BEGIN Data for review

-- ==== Sys2Proof/Laws/Memory.lean ====
section
/-!
SUPPORT. The laws of a buffer's bytes: a read after a write, that every operation keeps the canonical
form and the capacity, and that canonical buffers with the same bytes are the same data.
-/

namespace Sys2Proof.Machine

@[simp] theorem Memory.read_nil (a : Nat) : Memory.read [] a = Memory.blank := rfl

theorem Memory.read_cons (c : Host.Cell) (m : Memory) (a : Nat) :
    Memory.read (c :: m) a = if c.1 = a then c.2 else Memory.read m a := rfl

/-- The canonical form of a nonempty buffer, as propositions. -/
theorem Memory.wf_cons (c : Host.Cell) (m : Memory) :
    Memory.wf (c :: m) = true ↔
      c.2 ≠ Memory.blank ∧ (∀ d ∈ m, c.1 < d.1) ∧ Memory.wf m = true := by
  simp [Memory.wf, and_assoc]

/-- A byte below every listed cell is not listed. -/
theorem Memory.read_eq_blank_of_lt (m : Memory) (a : Nat) (h : ∀ d ∈ m, a < d.1) :
    Memory.read m a = Memory.blank := by
  induction m with
  | nil => rfl
  | cons c m ih =>
    have hc := h c (by simp)
    rw [Memory.read_cons, if_neg (by omega)]
    exact ih fun d hd => h d (by simp [hd])

/-- A write to an address keeps every cell that is not at that address and adds at most one. -/
theorem Memory.mem_write {m : Memory} {a : Nat} {v : Byte} {d : Host.Cell}
    (h : d ∈ Memory.write m a v) : d = (a, v) ∨ d ∈ m := by
  induction m with
  | nil => unfold Memory.write at h; split at h <;> simp_all
  | cons c m ih =>
    unfold Memory.write at h
    split at h
    · split at h <;> simp_all
    · split at h
      · split at h <;> simp_all
        rcases h with h | h <;> simp [h]
      · rcases List.mem_cons.1 h with h | h
        · simp [h]
        · rcases ih h with h | h <;> simp [h]

/-- A write keeps the canonical form. -/
theorem Memory.wf_write {m : Memory} (h : m.wf = true) (a : Nat) (v : Byte) :
    (m.write a v).wf = true := by
  induction m with
  | nil =>
    unfold Memory.write
    split
    · rfl
    · simpa [Memory.wf] using ‹_›
  | cons c m ih =>
    obtain ⟨hc, hlt, hm⟩ := (Memory.wf_cons c m).1 h
    unfold Memory.write
    split
    · split
      · exact h
      · refine (Memory.wf_cons _ _).2 ⟨‹_›, ?_, h⟩
        rintro d (_ | ⟨_, hd⟩)
        · assumption
        · have := hlt d hd; omega
    · split
      · split
        · exact hm
        · refine (Memory.wf_cons _ _).2 ⟨‹_›, ?_, hm⟩
          intro d hd
          have := hlt d hd
          simp_all
      · refine (Memory.wf_cons _ _).2 ⟨hc, ?_, ih hm⟩
        intro d hd
        rcases Memory.mem_write hd with rfl | hd
        · simp only; omega
        · exact hlt d hd

/-- What a canonical buffer reads after a write. -/
theorem Memory.read_write {m : Memory} (h : m.wf = true) (a : Nat) (v : Byte) (x : Nat) :
    (m.write a v).read x = if x = a then v else m.read x := by
  induction m with
  | nil =>
    unfold Memory.write
    by_cases hx : x = a
    · by_cases hv : v = Memory.blank <;> simp [hv, hx, Memory.read_cons]
    · by_cases hv : v = Memory.blank <;> simp [hv, hx, Ne.symm hx, Memory.read_cons]
  | cons c m ih =>
    obtain ⟨hc, hlt, hm⟩ := (Memory.wf_cons c m).1 h
    unfold Memory.write
    by_cases h1 : a < c.1
    · rw [if_pos h1]
      have hb : Memory.read (c :: m) a = Memory.blank :=
        Memory.read_eq_blank_of_lt _ _ fun d hd => by
          rcases List.mem_cons.1 hd with rfl | hd
          · exact h1
          · have := hlt d hd; omega
      by_cases hv : v = Memory.blank
      · rw [if_pos hv]
        by_cases hx : x = a
        · rw [if_pos hx, hx, hb, hv]
        · rw [if_neg hx]
      · rw [if_neg hv, Memory.read_cons]
        simp only [eq_comm]
    · rw [if_neg h1]
      by_cases h2 : a = c.1
      · rw [if_pos h2]
        subst h2
        have hb : Memory.read m c.1 = Memory.blank := Memory.read_eq_blank_of_lt _ _ hlt
        by_cases hv : v = Memory.blank
        · rw [if_pos hv, Memory.read_cons]
          by_cases hx : x = c.1
          · rw [if_pos hx, hx, hb, hv]
          · rw [if_neg hx, if_neg (Ne.symm hx)]
        · rw [if_neg hv, Memory.read_cons, Memory.read_cons]
          by_cases hx : x = c.1
          · simp [hx]
          · simp [hx, Ne.symm hx]
      · rw [if_neg h2, Memory.read_cons, ih hm, Memory.read_cons]
        by_cases hx : x = a
        · rw [if_neg (by omega), if_pos hx, if_pos hx]
        · rw [if_neg hx, if_neg hx]

/-- The byte just written is read back. -/
theorem Memory.read_write_same {m : Memory} (h : m.wf = true) (a : Nat) (v : Byte) :
    (m.write a v).read a = v := by rw [Memory.read_write h, if_pos rfl]

/-- A write leaves every other byte alone. -/
theorem Memory.read_write_other {m : Memory} (h : m.wf = true) {a x : Nat} (v : Byte)
    (hx : x ≠ a) : (m.write a v).read x = m.read x := by rw [Memory.read_write h, if_neg hx]

/-- A write below the capacity stays within it. -/
theorem Memory.within_write {cap : Nat} {m : Memory} (h : m.within cap = true) {a : Nat}
    (ha : a < cap) (v : Byte) : (m.write a v).within cap = true := by
  simp only [Memory.within, List.all_eq_true, decide_eq_true_eq] at h ⊢
  intro d hd
  rcases Memory.mem_write hd with rfl | hd
  · exact ha
  · exact h d hd

/-- Canonical buffers that read the same are the same data. -/
theorem Memory.ext_of_read {m m' : Memory} (h : m.wf = true) (h' : m'.wf = true)
    (heq : ∀ a, m.read a = m'.read a) : m = m' := by
  induction m generalizing m' with
  | nil =>
    cases m' with
    | nil => rfl
    | cons c m' =>
      have := heq c.1
      obtain ⟨hc, -, -⟩ := (Memory.wf_cons c m').1 h'
      simp [Memory.read_cons] at this
      exact absurd this.symm hc
  | cons c m ih =>
    obtain ⟨hc, hlt, hm⟩ := (Memory.wf_cons c m).1 h
    cases m' with
    | nil =>
      have := heq c.1
      simp [Memory.read_cons] at this
      exact absurd this hc
    | cons d m' =>
      obtain ⟨hd, hlt', hm'⟩ := (Memory.wf_cons d m').1 h'
      have hb : Memory.read m c.1 = Memory.blank := Memory.read_eq_blank_of_lt _ _ hlt
      have hb' : Memory.read m' d.1 = Memory.blank := Memory.read_eq_blank_of_lt _ _ hlt'
      have h1 : c.1 = d.1 := by
        rcases Nat.lt_trichotomy c.1 d.1 with hl | he | hg
        · have := heq c.1
          rw [Memory.read_cons, if_pos rfl, Memory.read_eq_blank_of_lt (d :: m') c.1] at this
          · exact absurd this hc
          · intro e he
            rcases List.mem_cons.1 he with rfl | he
            · exact hl
            · have := hlt' e he; omega
        · exact he
        · have := heq d.1
          rw [Memory.read_cons d, if_pos rfl, Memory.read_eq_blank_of_lt (c :: m) d.1] at this
          · exact absurd this.symm hd
          · intro e he
            rcases List.mem_cons.1 he with rfl | he
            · exact hg
            · have := hlt e he; omega
      have h2 : c.2 = d.2 := by
        have := heq c.1
        rwa [Memory.read_cons, if_pos rfl, Memory.read_cons, if_pos h1.symm] at this
      have hcd : c = d := Prod.ext h1 h2
      subst hcd
      congr 1
      refine ih hm hm' fun a => ?_
      by_cases ha : c.1 = a
      · rw [← ha, hb, hb']
      · have := heq a
        rwa [Memory.read_cons, if_neg ha, Memory.read_cons, if_neg ha] at this

/-- The buffer `ofBytes` builds over a canonical one that starts at `n` or above is canonical and stays
within the capacity. -/
theorem Memory.ofBytes_ok (byteAt : Nat → Byte) (n : Nat) (above : Memory) {cap : Nat}
    (hn : n ≤ cap) (hwf : above.wf = true) (hin : above.within cap = true)
    (hge : ∀ d ∈ above, n ≤ d.1) :
    (Memory.ofBytes byteAt n above).wf = true ∧
      (Memory.ofBytes byteAt n above).within cap = true := by
  induction n generalizing above with
  | zero => exact ⟨hwf, hin⟩
  | succ n ih =>
    unfold Memory.ofBytes
    split
    · exact ih above (by omega) hwf hin fun d hd => by have := hge d hd; omega
    · refine ih _ (by omega) ?_ ?_ ?_
      · exact (Memory.wf_cons _ _).2 ⟨‹_›, fun d hd => by have := hge d hd; simp only; omega, hwf⟩
      · simp only [Memory.within, List.all_cons, Bool.and_eq_true, decide_eq_true_eq]
        exact ⟨by omega, hin⟩
      · intro d hd
        rcases List.mem_cons.1 hd with rfl | hd
        · exact Nat.le_refl _
        · have := hge d hd; omega

/-- What the buffer `ofBytes` builds reads. -/
theorem Memory.read_ofBytes (byteAt : Nat → Byte) (n : Nat) (above : Memory)
    (hge : ∀ d ∈ above, n ≤ d.1) (a : Nat) :
    (Memory.ofBytes byteAt n above).read a = if a < n then byteAt a else above.read a := by
  induction n generalizing above with
  | zero => simp [Memory.ofBytes]
  | succ n ih =>
    have hout : Memory.read above n = Memory.blank :=
      Memory.read_eq_blank_of_lt _ _ fun d hd => by have := hge d hd; omega
    unfold Memory.ofBytes
    by_cases hb : byteAt n = Memory.blank
    · rw [if_pos hb, ih above fun d hd => by have := hge d hd; omega]
      rcases Nat.lt_trichotomy a n with h | h | h
      · rw [if_pos h, if_pos (by omega)]
      · rw [h, if_neg (Nat.lt_irrefl n), if_pos (Nat.lt_succ_self n), hout, hb]
      · rw [if_neg (by omega), if_neg (by omega)]
    · rw [if_neg hb, ih]
      · rcases Nat.lt_trichotomy a n with h | h | h
        · rw [if_pos h, if_pos (by omega)]
        · rw [h, if_neg (Nat.lt_irrefl n), if_pos (Nat.lt_succ_self n), Memory.read_cons, if_pos rfl]
        · rw [if_neg (by omega), if_neg (by omega), Memory.read_cons, if_neg (by simp only; omega)]
      · intro d hd
        rcases List.mem_cons.1 hd with rfl | hd
        · exact Nat.le_refl _
        · have := hge d hd; omega

end Sys2Proof.Machine
end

END Data for review

In the records above, find each line with the word "symm" and copy it.

    · by_cases hv : v = Memory.blank <;> simp [hv, hx, Ne.symm hx, Memory.read_cons]
          · rw [if_neg hx, if_neg (Ne.symm hx)]
          · simp [hx, Ne.symm hx]
      exact absurd this.symm hc
          · exact absurd this.symm hd
        rwa [Memory.read_cons, if_pos rfl, Memory.read_cons, if_pos h1.symm] at this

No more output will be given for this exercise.